- Episode no.: Series 10 Episode 2
- Directed by: Doug Naylor
- Written by: Doug Naylor
- Original air date: 11 October 2012

Guest appearances
- Rebecca Blackstone as Pree; Kerry Shale as Medibot/Taiwan Tony;

Episode chronology
| ← Previous "Trojan" | Next → "Lemons" |
- Red Dwarf X

= Fathers & Suns =

"Fathers & Suns" is the second episode of science fiction sitcom Red Dwarf series X, originally broadcast on the British television channel Dave on 11 October 2012.

Lister celebrates the fact that he is his own father by sending a message to himself for Father's Day. This involves scolding himself for being a useless son, and resigning from the ship's crew to force himself to get his act together. Meanwhile Rimmer and Kryten install a new computer personality called Pree.

==Plot==
The episode begins with Dave Lister (Craig Charles) playing video games. Arnold Rimmer (Chris Barrie) walks in and sees a Father's Day card that Lister's making for himself. Lister explains that every year, he sends himself a Father's Day card to celebrate the fact that he is his own father, but deliberately gets so drunk that when Kryten (Robert Llewellyn) delivers it on Father's Day the following year, he doesn't remember writing it. When Rimmer points out he's been a lousy father to himself, Lister decides to do something about it. The ship's Medibot (Kerry Shale), not understanding Lister is his own father, advises a tough love approach, and also sets up a medical record for "Dave Lister Jr." Lister wakes hungover in the morning to find a drunken video message left by his "dad", in which he tries to use tough love to get his "son" to improve himself.

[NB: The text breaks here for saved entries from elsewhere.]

-- ==== Sys2Proof/Word.lean ====
section
/-! DEFINITION. The widths of the GH3264's data, and the numberings of its parts: groups, lanes,
head indices, functions, cores. Plain abbreviations: what is done with them is in Machine/. -/

namespace Sys2Proof

/-- A device register word (R27: registers are aligned 32-bit words). -/
abbrev Word := BitVec 32

/-- A byte of buffer memory or of a host payload. -/
abbrev Byte := BitVec 8

/-- A microword of the control store (R25, R163). -/
abbrev MicroWord := BitVec 128

/-- Groups G0 to G3 (chapter 00, Conventions). -/
abbrev Grp := Fin 4

/-- Lanes LANE[0] to LANE[31]; lane n serves head Hn (R44). -/
abbrev LaneId := Fin 32

/-- Head index within a group: head H(8g+i) has index i (R4). -/
abbrev HeadIx := Fin 8

/-- NVMe functions: 0 is the PF, n is VF n (R390). -/
abbrev Fn := Fin 64

/-- Management cores: 0 control core, 1 management core (chapter 17). -/
abbrev CoreId := Fin 2

/-- Shuttle channels (R495). -/
abbrev Chan := Fin 64

/-- The group of a lane: n div 8 (R44). -/
abbrev LaneId.grp (n : LaneId) : Grp := ⟨n.val / 8, by omega⟩

/-- The head index of a lane within its group: n mod 8 (R44). -/
abbrev LaneId.ix (n : LaneId) : HeadIx := ⟨n.val % 8, by omega⟩

/-- The lane of head index i of group g: 8g + i (R44). -/
abbrev laneOf (g : Grp) (i : HeadIx) : LaneId := ⟨8 * g.val + i.val, by omega⟩

end Sys2Proof
end

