-- ==== Sys2Proof/Config.lean ====
section
/-! DEFINITION. What the spec leaves open: values that an implementation or the world outside the
package fixes. Every constant is opaque: nothing can evaluate it, so a statement holds whatever it
is. Each is named in notes/assumptions/. -/

namespace Sys2Proof.Config

/-- Rounding where the spec gives a quotient and no rounding: true rounds up. -/
opaque roundUp : Int → Int → Bool

/-- The n-th free value: a value that the spec leaves open. -/
opaque freeValue : Nat → Nat

/-- The lanes' interpolator (R68): the value of a reader's corrected samples at a place between them. -/
opaque interp : List Rat → Rat → Rat

/-- The decisions of the loop detector over a sector's cells in a replay with other taps or another target than those of the
fly: the readers' samples, their taps, g_1 to g_4 (R98). -/
opaque loopDecisions : List Byte → List Byte → List Rat → List Rat → List Rat → List Bool

/-- The angle error, in 1/65,536 of an electrical turn, that a change of the q-axis current stands for, in mA along the sign of
the injection: the scale of the injection's loop (R278). -/
opaque hfiError : Int → Int

/-- The quadrature error of the 2T pattern (chapter 03, Timing recovery), at a cell of a preamble or resume field, from the
last four samples of readers A and B, newest first. -/
opaque quadError : Nat → List Rat → List Rat → Rat

/-- The parity bytes of the quasi-cyclic LDPC code of R65 over payload and tag. -/
opaque ldpcParity : List Byte → List Byte

/-- The bytes of a structure whose fields the spec names without their places (journal and region headers, flush directory and
trailer, almanac header): 0 to 4 in that order, and the fields. -/
opaque openLayout : Nat → List Nat → List Byte

/-- What the bytes of the sections of types 1, 2, 3, 5 and 6 of a last image stand for: their layout is Afundash's (R587). -/
opaque imageContent : List (List Byte) → ImageContent

/-- The boot ROM's image of the Walrix region of the control store (chapter 05). -/
opaque romWord : Nat → MicroWord

/-- Word addresses of the shipped sequences' places (R632). -/
opaque shipPc : Nat → Nat

/-- The event byte of an almanac record whose chapter gives its class and no event code, by the
record's kind (R550). -/
opaque almEvent : Nat → Nat

/-- SHA-384 of a byte string: 48 bytes. -/
opaque sha384 : List Byte → List Byte

/-- ECDSA P-384 verification: key bytes, signature, message. -/
opaque ecdsa : List Byte → List Byte → List Byte → Bool

/-- The SHA-384 hash of the maker's image key in anti-fuse OTP (R589). -/
opaque otpImageKey : List Byte

/-- The Walrix signing key of the boot ROM (R194). -/
opaque walrixKey : List Byte

/-- AES-256-GCM under the Walrix patch key: nonce, associated bytes, ciphertext, tag. -/
opaque gcmOk : List Byte → List Byte → List Byte → List Byte → Bool

/-- The plaintext that AES-256-GCM under the Walrix patch key gives: nonce, ciphertext. -/
opaque gcmPlain : List Byte → List Byte → List Byte

/-- What a recovery reads of a journal copy passes its CRC and tag checks (R370, R376): of a reading, 0 the newest checkpoint's region,
1 the other, 2 + k the k-th log sector after the checkpoint. -/
opaque readsBack : Nat → Nat → Bool

/-- The metadata key, derived from the device-unique key (R569). -/
opaque metaKey : Nat

/-- AES-XTS of one payload: key value, tweak (R570). -/
opaque xts : Nat → Nat → List Byte → List Byte

/-- Its inverse. -/
opaque unxts : Nat → Nat → List Byte → List Byte

/-- The address that the platform gives the PF's BAR4 (R391, R418). -/
opaque bar4 : Nat

/-- The guard of a payload under an LBA format (R346): 16-bit for format 1, 64-bit for format 2. -/
opaque piGuard : Nat → List Byte → Nat

/-- The digest of a zone table and welt kind (R67), over their values in order. -/
opaque formatDigest : List Nat → List Word

/-- A firmware image is an extension package with a valid signature under the Walrix signing key (R569). -/
opaque packageSigned : List Byte → Bool

/-- The patches that an extension package carries (R584). -/
opaque packagePatches : List Byte → List (List Byte)

/-- The result field of an almanac record of a role operation that failed (R568), by its completion. -/
opaque resultCode : Nat → Nat

/-- The payload of a role STATUS after its header: role, session number, life left (R415). -/
opaque statusBytes : Nat → Nat → Nat → List Byte

/-- The n-th 32-byte output of the DRBG (R562). -/
opaque drbg : Nat → List Byte

/-- The patch floor in anti-fuse OTP (R194). -/
opaque patchFloor : Nat

/-- The boot ROM's bytes (R23). -/
opaque bootRom : Nat → Byte

/-- The maximum junction temperature of the ordering code, °C (R625). -/
opaque tjMax : Nat

end Sys2Proof.Config
end

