/-- SYS_TEMP, offset 0x0060 (21_electrical_and_package). -/
def SYS_TEMP : Reg :=
  { blk := .sys, ofs := 0x0060, rst := fun _ => 0x00800000,
    fields := [⟨31, 1, .ro⟩, ⟨16, 8, .rws⟩, ⟨12, 4, .ro⟩, ⟨0, 12, .ro⟩] }
def SYS_TEMP.THROTTLE : Fld := ⟨SYS_TEMP, 31, 1⟩
def SYS_TEMP.MAX_SEEN : Fld := ⟨SYS_TEMP, 16, 8⟩
def SYS_TEMP.SENSOR : Fld := ⟨SYS_TEMP, 12, 4⟩
def SYS_TEMP.TJ : Fld := ⟨SYS_TEMP, 0, 12⟩

/-- SYS_INT_STATUS, offset 0x0080 (20_last_image_startup_modes). -/
def SYS_INT_STATUS : Reg :=
  { blk := .sys, ofs := 0x0080,
    fields := [⟨4, 1, .w1c⟩, ⟨3, 1, .w1c⟩, ⟨2, 1, .w1c⟩, ⟨1, 1, .w1c⟩, ⟨0, 1, .w1c⟩] }
def SYS_INT_STATUS.IMG_REJECT : Fld := ⟨SYS_INT_STATUS, 4, 1⟩
def SYS_INT_STATUS.IDLE_EXIT : Fld := ⟨SYS_INT_STATUS, 3, 1⟩
def SYS_INT_STATUS.SAFE : Fld := ⟨SYS_INT_STATUS, 2, 1⟩
def SYS_INT_STATUS.READY : Fld := ⟨SYS_INT_STATUS, 1, 1⟩
def SYS_INT_STATUS.MODE_CHANGE : Fld := ⟨SYS_INT_STATUS, 0, 1⟩

/-- SYS_INT_EN, offset 0x0084 (20_last_image_startup_modes). -/
def SYS_INT_EN : Reg :=
  { blk := .sys, ofs := 0x0084,
    fields := [⟨4, 1, .rw⟩, ⟨3, 1, .rw⟩, ⟨2, 1, .rw⟩, ⟨1, 1, .rw⟩, ⟨0, 1, .rw⟩] }
def SYS_INT_EN.IMG_REJECT : Fld := ⟨SYS_INT_EN, 4, 1⟩
def SYS_INT_EN.IDLE_EXIT : Fld := ⟨SYS_INT_EN, 3, 1⟩
def SYS_INT_EN.SAFE : Fld := ⟨SYS_INT_EN, 2, 1⟩
def SYS_INT_EN.READY : Fld := ⟨SYS_INT_EN, 1, 1⟩
def SYS_INT_EN.MODE_CHANGE : Fld := ⟨SYS_INT_EN, 0, 1⟩

/-- WTA_CFG, offset 0x0400 (04_write_path_and_clocking). -/
def WTA_CFG : Reg :=
  { blk := .sys, ofs := 0x0400, rst := fun _ => 0x00000010,
    fields := [⟨16, 5, .ro⟩, ⟨0, 5, .rwl⟩] }
def WTA_CFG.IN_USE : Fld := ⟨WTA_CFG, 16, 5⟩
def WTA_CFG.WL_DEV : Fld := ⟨WTA_CFG, 0, 5⟩

/-- RMT_CTRL, offset 0x0500 (09_rate_matching_and_power_loss). -/
def RMT_CTRL : Reg :=
  { blk := .sys, ofs := 0x0500, rst := fun _ => 0x04C01388,
    fields := [⟨31, 1, .rw⟩, ⟨24, 4, .rw⟩, ⟨16, 8, .rw⟩, ⟨0, 16, .rw⟩] }
def RMT_CTRL.EN : Fld := ⟨RMT_CTRL, 31, 1⟩
def RMT_CTRL.AVG_SHIFT : Fld := ⟨RMT_CTRL, 24, 4⟩
def RMT_CTRL.UTIL : Fld := ⟨RMT_CTRL, 16, 8⟩
def RMT_CTRL.DOWN_MS : Fld := ⟨RMT_CTRL, 0, 16⟩

/-- RMT_RATE, offset 0x0504 (09_rate_matching_and_power_loss). -/
def RMT_RATE : Reg :=
  { blk := .sys, ofs := 0x0504, rst := fun _ => 0x000007D0,
    fields := [⟨16, 16, .rwl⟩, ⟨0, 16, .rw⟩] }
def RMT_RATE.MEDIA_RATE : Fld := ⟨RMT_RATE, 16, 16⟩
def RMT_RATE.T_DRAIN_MS : Fld := ⟨RMT_RATE, 0, 16⟩

/-- RMT_HOST, offset 0x0508 (09_rate_matching_and_power_loss). -/
def RMT_HOST : Reg :=
  { blk := .sys, ofs := 0x0508, rst := fun _ => 0x00001700,
    fields := [⟨8, 5, .rw⟩, ⟨0, 5, .rw⟩] }
def RMT_HOST.CEIL : Fld := ⟨RMT_HOST, 8, 5⟩
def RMT_HOST.FLOOR : Fld := ⟨RMT_HOST, 0, 5⟩

/-- RMT_STATUS, offset 0x050C (09_rate_matching_and_power_loss). -/
def RMT_STATUS : Reg :=
  { blk := .sys, ofs := 0x050C,
    fields := [⟨27, 5, .ro⟩, ⟨22, 5, .ro⟩, ⟨0, 13, .ro⟩] }
def RMT_STATUS.B_NEED : Fld := ⟨RMT_STATUS, 27, 5⟩
def RMT_STATUS.B_TGT : Fld := ⟨RMT_STATUS, 22, 5⟩
def RMT_STATUS.HELD : Fld := ⟨RMT_STATUS, 0, 13⟩

/-- RMT_DEMAND, offset 0x0510 (09_rate_matching_and_power_loss). -/
def RMT_DEMAND : Reg :=
  { blk := .sys, ofs := 0x0510,
    fields := [⟨16, 16, .ro⟩, ⟨0, 16, .ro⟩] }
def RMT_DEMAND.DBAR : Fld := ⟨RMT_DEMAND, 16, 16⟩
def RMT_DEMAND.NEED : Fld := ⟨RMT_DEMAND, 0, 16⟩

/-- RMT_HELD_LIMIT, offset 0x0540 + 0x4 j, j < 24 (09_rate_matching_and_power_loss). -/
def RMT_HELD_LIMIT : Reg :=
  { blk := .sys, ofs := 0x0540, count := 24,
    fields := [⟨0, 13, .rwl⟩] }
def RMT_HELD_LIMIT.LIMIT : Fld := ⟨RMT_HELD_LIMIT, 0, 13⟩

/-- The registers of SYS. -/
def regsSys : List Reg :=
  [SYS_ID, SYS_ISLAND_EN, SYS_ISLAND_STATUS, SYS_APERTURE_BASE, SYS_BUS_ERR_ADDR,
   SYS_BUS_ERR_INFO, SYS_MODE, SYS_RESET_CMD, SYS_TEMP, SYS_INT_STATUS, SYS_INT_EN, WTA_CFG,
   RMT_CTRL, RMT_RATE, RMT_HOST, RMT_STATUS, RMT_DEMAND, RMT_HELD_LIMIT]

/-! ### LST -/

/-- LST_LOCK, offset 0x0000 (20_last_image_startup_modes). -/
def LST_LOCK : Reg :=
  { blk := .lst, ofs := 0x0000,
    fields := [⟨0, 1, .ro⟩] }
def LST_LOCK.LOCK : Fld := ⟨LST_LOCK, 0, 1⟩

/-- LST_STATUS, offset 0x0004 (20_last_image_startup_modes). -/
def LST_STATUS : Reg :=
  { blk := .lst, ofs := 0x0004,
    fields := [⟨2, 2, .ro⟩, ⟨1, 1, .ro⟩, ⟨0, 1, .ro⟩] }
def LST_STATUS.OVL : Fld := ⟨LST_STATUS, 2, 2⟩
def LST_STATUS.SLOT : Fld := ⟨LST_STATUS, 1, 1⟩
def LST_STATUS.LOADED : Fld := ⟨LST_STATUS, 0, 1⟩

/-- LST_IMG_SEQ, offset 0x0008 (20_last_image_startup_modes). -/
def LST_IMG_SEQ : Reg :=
  { blk := .lst, ofs := 0x0008,
    fields := [⟨0, 32, .ro⟩] }
def LST_IMG_SEQ.SEQ : Fld := ⟨LST_IMG_SEQ, 0, 32⟩

/-- LST_OVL_SEQ, offset 0x000C (20_last_image_startup_modes). -/
def LST_OVL_SEQ : Reg :=
  { blk := .lst, ofs := 0x000C,
    fields := [⟨0, 32, .ro⟩] }
def LST_OVL_SEQ.SEQ : Fld := ⟨LST_OVL_SEQ, 0, 32⟩

/-- LST_REJ_INFO, offset 0x0010 (20_last_image_startup_modes). -/
def LST_REJ_INFO : Reg :=
  { blk := .lst, ofs := 0x0010,
    fields := [⟨31, 1, .ro⟩, ⟨24, 7, .ro⟩, ⟨23, 1, .ro⟩, ⟨20, 3, .ro⟩, ⟨15, 5, .ro⟩, ⟨0, 15, .ro⟩] }
def LST_REJ_INFO.VALID : Fld := ⟨LST_REJ_INFO, 31, 1⟩
def LST_REJ_INFO.SEQ : Fld := ⟨LST_REJ_INFO, 24, 7⟩
def LST_REJ_INFO.SLOT : Fld := ⟨LST_REJ_INFO, 23, 1⟩
def LST_REJ_INFO.CHECK : Fld := ⟨LST_REJ_INFO, 20, 3⟩
def LST_REJ_INFO.SECTION : Fld := ⟨LST_REJ_INFO, 15, 5⟩
def LST_REJ_INFO.RECORD : Fld := ⟨LST_REJ_INFO, 0, 15⟩

/-- The registers of LST. -/
def regsLst : List Reg :=
  [LST_LOCK, LST_STATUS, LST_IMG_SEQ, LST_OVL_SEQ, LST_REJ_INFO]

/-! ### HST -/

/-- HST_CTRL, offset 0x0000 (12_host_attachment). -/
def HST_CTRL : Reg :=
  { blk := .hst, ofs := 0x0000,
    fields := [⟨1, 1, .ro⟩, ⟨0, 1, .rw⟩] }
def HST_CTRL.PAUSED : Fld := ⟨HST_CTRL, 1, 1⟩
def HST_CTRL.EN : Fld := ⟨HST_CTRL, 0, 1⟩

/-- HST_LINK, offset 0x0004 (12_host_attachment). -/
def HST_LINK : Reg :=
  { blk := .hst, ofs := 0x0004,
    fields := [⟨12, 1, .ro⟩, ⟨11, 1, .ro⟩, ⟨8, 3, .ro⟩, ⟨0, 5, .ro⟩] }
def HST_LINK.L1 : Fld := ⟨HST_LINK, 12, 1⟩
def HST_LINK.DL_UP : Fld := ⟨HST_LINK, 11, 1⟩
def HST_LINK.SPEED : Fld := ⟨HST_LINK, 8, 3⟩
def HST_LINK.WIDTH : Fld := ⟨HST_LINK, 0, 5⟩

/-- HST_ERR_INFO, offset 0x0040 (12_host_attachment). -/
def HST_ERR_INFO : Reg :=
  { blk := .hst, ofs := 0x0040,
    fields := [⟨31, 1, .ro⟩, ⟨24, 7, .ro⟩, ⟨20, 4, .ro⟩, ⟨18, 2, .ro⟩, ⟨10, 6, .ro⟩] }
def HST_ERR_INFO.VALID : Fld := ⟨HST_ERR_INFO, 31, 1⟩
def HST_ERR_INFO.SEQ : Fld := ⟨HST_ERR_INFO, 24, 7⟩
def HST_ERR_INFO.CAUSE : Fld := ⟨HST_ERR_INFO, 20, 4⟩
def HST_ERR_INFO.OBJECT : Fld := ⟨HST_ERR_INFO, 18, 2⟩
def HST_ERR_INFO.FUNC : Fld := ⟨HST_ERR_INFO, 10, 6⟩

/-- HST_ERR_CMD, offset 0x0044 (12_host_attachment). -/
def HST_ERR_CMD : Reg :=
  { blk := .hst, ofs := 0x0044,
    fields := [⟨16, 16, .ro⟩, ⟨0, 16, .ro⟩] }
def HST_ERR_CMD.SQID : Fld := ⟨HST_ERR_CMD, 16, 16⟩
def HST_ERR_CMD.CID : Fld := ⟨HST_ERR_CMD, 0, 16⟩

/-- HST_ERR_ADDR_LO, offset 0x0048 (12_host_attachment). -/
def HST_ERR_ADDR_LO : Reg :=
  { blk := .hst, ofs := 0x0048,
    fields := [⟨0, 32, .ro⟩] }
def HST_ERR_ADDR_LO.ADDR : Fld := ⟨HST_ERR_ADDR_LO, 0, 32⟩

/-- HST_ERR_ADDR_HI, offset 0x004C (12_host_attachment). -/
def HST_ERR_ADDR_HI : Reg :=
  { blk := .hst, ofs := 0x004C,
    fields := [⟨0, 32, .ro⟩] }
def HST_ERR_ADDR_HI.ADDR : Fld := ⟨HST_ERR_ADDR_HI, 0, 32⟩

/-- HST_INT_STATUS, offset 0x0080 (12_host_attachment). -/
def HST_INT_STATUS : Reg :=
  { blk := .hst, ofs := 0x0080,
    fields := [⟨7, 1, .w1c⟩, ⟨6, 1, .w1c⟩, ⟨5, 1, .w1c⟩, ⟨4, 1, .w1c⟩, ⟨3, 1, .w1c⟩, ⟨2, 1, .w1c⟩, ⟨1, 1, .w1c⟩, ⟨0, 1, .w1c⟩] }
def HST_INT_STATUS.PI_ERR : Fld := ⟨HST_INT_STATUS, 7, 1⟩
def HST_INT_STATUS.SESSION : Fld := ⟨HST_INT_STATUS, 6, 1⟩
def HST_INT_STATUS.CC_CHANGE : Fld := ⟨HST_INT_STATUS, 5, 1⟩
def HST_INT_STATUS.FLR : Fld := ⟨HST_INT_STATUS, 4, 1⟩
def HST_INT_STATUS.LINK_DOWN : Fld := ⟨HST_INT_STATUS, 3, 1⟩
def HST_INT_STATUS.LINK_UP : Fld := ⟨HST_INT_STATUS, 2, 1⟩
def HST_INT_STATUS.SGL_LIMIT : Fld := ⟨HST_INT_STATUS, 1, 1⟩
def HST_INT_STATUS.WALK_ERR : Fld := ⟨HST_INT_STATUS, 0, 1⟩

/-- HST_INT_EN, offset 0x0084 (12_host_attachment). -/
def HST_INT_EN : Reg :=
  { blk := .hst, ofs := 0x0084,
    fields := [⟨7, 1, .rw⟩, ⟨6, 1, .rw⟩, ⟨5, 1, .rw⟩, ⟨4, 1, .rw⟩, ⟨3, 1, .rw⟩, ⟨2, 1, .rw⟩, ⟨1, 1, .rw⟩, ⟨0, 1, .rw⟩] }
def HST_INT_EN.PI_ERR : Fld := ⟨HST_INT_EN, 7, 1⟩
def HST_INT_EN.SESSION : Fld := ⟨HST_INT_EN, 6, 1⟩
def HST_INT_EN.CC_CHANGE : Fld := ⟨HST_INT_EN, 5, 1⟩
def HST_INT_EN.FLR : Fld := ⟨HST_INT_EN, 4, 1⟩
def HST_INT_EN.LINK_DOWN : Fld := ⟨HST_INT_EN, 3, 1⟩
def HST_INT_EN.LINK_UP : Fld := ⟨HST_INT_EN, 2, 1⟩
def HST_INT_EN.SGL_LIMIT : Fld := ⟨HST_INT_EN, 1, 1⟩
def HST_INT_EN.WALK_ERR : Fld := ⟨HST_INT_EN, 0, 1⟩

/-- HST_FN_STATUS, offset 0x0100 + 0x4 j, j < 64 (12_host_attachment). -/
def HST_FN_STATUS : Reg :=
  { blk := .hst, ofs := 0x0100, count := 64,
    fields := [⟨31, 1, .ro⟩, ⟨30, 1, .ro⟩, ⟨29, 1, .ro⟩, ⟨28, 1, .ro⟩, ⟨27, 1, .ro⟩, ⟨26, 1, .ro⟩, ⟨0, 14, .ro⟩] }
def HST_FN_STATUS.PRESENT : Fld := ⟨HST_FN_STATUS, 31, 1⟩
def HST_FN_STATUS.CC_EN : Fld := ⟨HST_FN_STATUS, 30, 1⟩
def HST_FN_STATUS.RDY : Fld := ⟨HST_FN_STATUS, 29, 1⟩
def HST_FN_STATUS.CFS : Fld := ⟨HST_FN_STATUS, 28, 1⟩
def HST_FN_STATUS.FENCED : Fld := ⟨HST_FN_STATUS, 27, 1⟩
def HST_FN_STATUS.SESSION : Fld := ⟨HST_FN_STATUS, 26, 1⟩
def HST_FN_STATUS.OUTSTANDING : Fld := ⟨HST_FN_STATUS, 0, 14⟩

/-- The registers of HST. -/
def regsHst : List Reg :=
  [HST_CTRL, HST_LINK, HST_ERR_INFO, HST_ERR_CMD, HST_ERR_ADDR_LO, HST_ERR_ADDR_HI,
   HST_INT_STATUS, HST_INT_EN, HST_FN_STATUS]

/-! ### QUE -/

/-- QUE_CTRL, offset 0x0000 (13_command_queueing). -/
def QUE_CTRL : Reg :=
  { blk := .que, ofs := 0x0000,
    fields := [⟨1, 1, .rw⟩, ⟨0, 1, .rw⟩] }
def QUE_CTRL.FETCH_STOP : Fld := ⟨QUE_CTRL, 1, 1⟩
def QUE_CTRL.EN : Fld := ⟨QUE_CTRL, 0, 1⟩
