-- ==== Sys2Proof/Machine/State.lean ====
section
/-! DEFINITION. The state of the GH3264 as plain data: the register file, the internal state of
every block, and the queue of waiting commands. State.reset is the device as a cold reset leaves it, in ROM_BOOT.
Where a structure's docstring names no rule, its fields' docstrings do. -/

namespace Sys2Proof.Machine

/-- Why a step can stop with a fault. No meaning of this model stops: the constructor is kept for a
command whose operands name a unit that the spec does not give (raised by nothing; safe). -/
inductive Fault where
  /-- A unit number outside the device. Raised by no meaning; safe: the machine would stop. -/
  | noSuchUnit (what : String)
  deriving DecidableEq, Repr

/-- Why a command has no meaning. -/
inductive Refusal where
  /-- The command has no meaning yet; raised only by an arm of exec; safe: the machine stops. -/
  | notModelled (mnemonic : String)
  deriving DecidableEq, Repr

/-- Identity of a register element: the register's key, the block instance, the element. -/
structure RKey where
  key : Nat
  i : Nat
  j : Nat
  deriving DecidableEq, Repr

/-- The register file: the elements that differ from their reset words, in rising order of key,
instance and element. An unlisted element reads its reset word (R31). -/
abbrev RegFile := List (RKey × Word)

/-! ### Architecture (chapter 01) -/

/-- A snapshot of an initiator in a block instance: the leading register and the captured
registers with their values (R35). -/
structure Snap where
  who : Who
  blk : Blk
  inst : Nat
  lead : Nat
  vals : List (Nat × Word)
  deriving DecidableEq, Repr

/-- Register-access state of the crossings. -/
structure BusSt where
  /-- staged _LO halves: initiator, address of the _LO register, value (R34) -/
  stage : List (Who × Nat × Word) := []
  /-- live snapshots, at most one per block instance and initiator (R35) -/
  snaps : List Snap := []
  /-- what the last register read answered (MODEL: the answer a read returns to its initiator) -/
  rdata : Word := 0
  deriving DecidableEq, Repr

/-! ### Interrupts and vigil (chapter 17) -/

/-- Interrupt controller state beside ICT_SRC_CFG: the stacks, newest entry first, of sources and
priorities (R521, R527), the ACTIVE sources whose line has been seen deasserted since their
claim (R523), and the vigil's copy of the effective targets, by source, as the last arbitration left it: it is read while the
controller does not arbitrate (R532). -/
structure IctSt where
  stack : Vector (List (Nat × Nat)) 2 := Vector.replicate 2 []
  low : List Nat := []
  kept : List Nat := []
  deriving DecidableEq, Repr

Meanwhile, Rimmer and Kryten install a new computer, Pree (Rebecca Blackstone), who is so advanced she can predict entire conversations, rendering them unnecessary. When asked by Rimmer to fix a number of faults with Red Dwarf, Pree anticipates that Rimmer would make errors in ordering repairs, and so trashes the corridors, as he would have unwittingly ordered her to.

Lister is horrified to discover that, while drunk, he resigned from his job as part of his self-improvement kick, and Pree now intends to terminate his shipboard privileges - including oxygen. Lister flees, and only just manages to don a spacesuit before Pree opens an airlock and shoots him into space. Since Lister is no longer crew, Pree concludes the ship has no mission, and, citing anti-pollution protocols, locks Red Dwarf on a suicide course into the nearest sun.

Lister manages to return to Red Dwarf and joins the others in trying to shut down Pree, but they end up being attacked by Garbage-bots. At the last minute, Lister uses Pree's own logic against her - arguing that he is Dave Lister Jr. (as proved by the medical record) and that it was Dave Lister Snr. who quit. Therefore, the ship's mission is still valid and, as Lister intends to uninstall her, Pree should anticipate this and shut herself down. She obliges.

Safe once more, Lister is presented with the various freebies that are given to new registered crewmen by Kryten and politely turns them down, citing that he needs to study for the Robotics Training Programme he's applied to. Upon discovering one of the freebies is a new video game, though, Lister rapidly forgets about studying.

==Production==
With its complex plot twists, this episode was briefly considered as a possible alternative opener for the series.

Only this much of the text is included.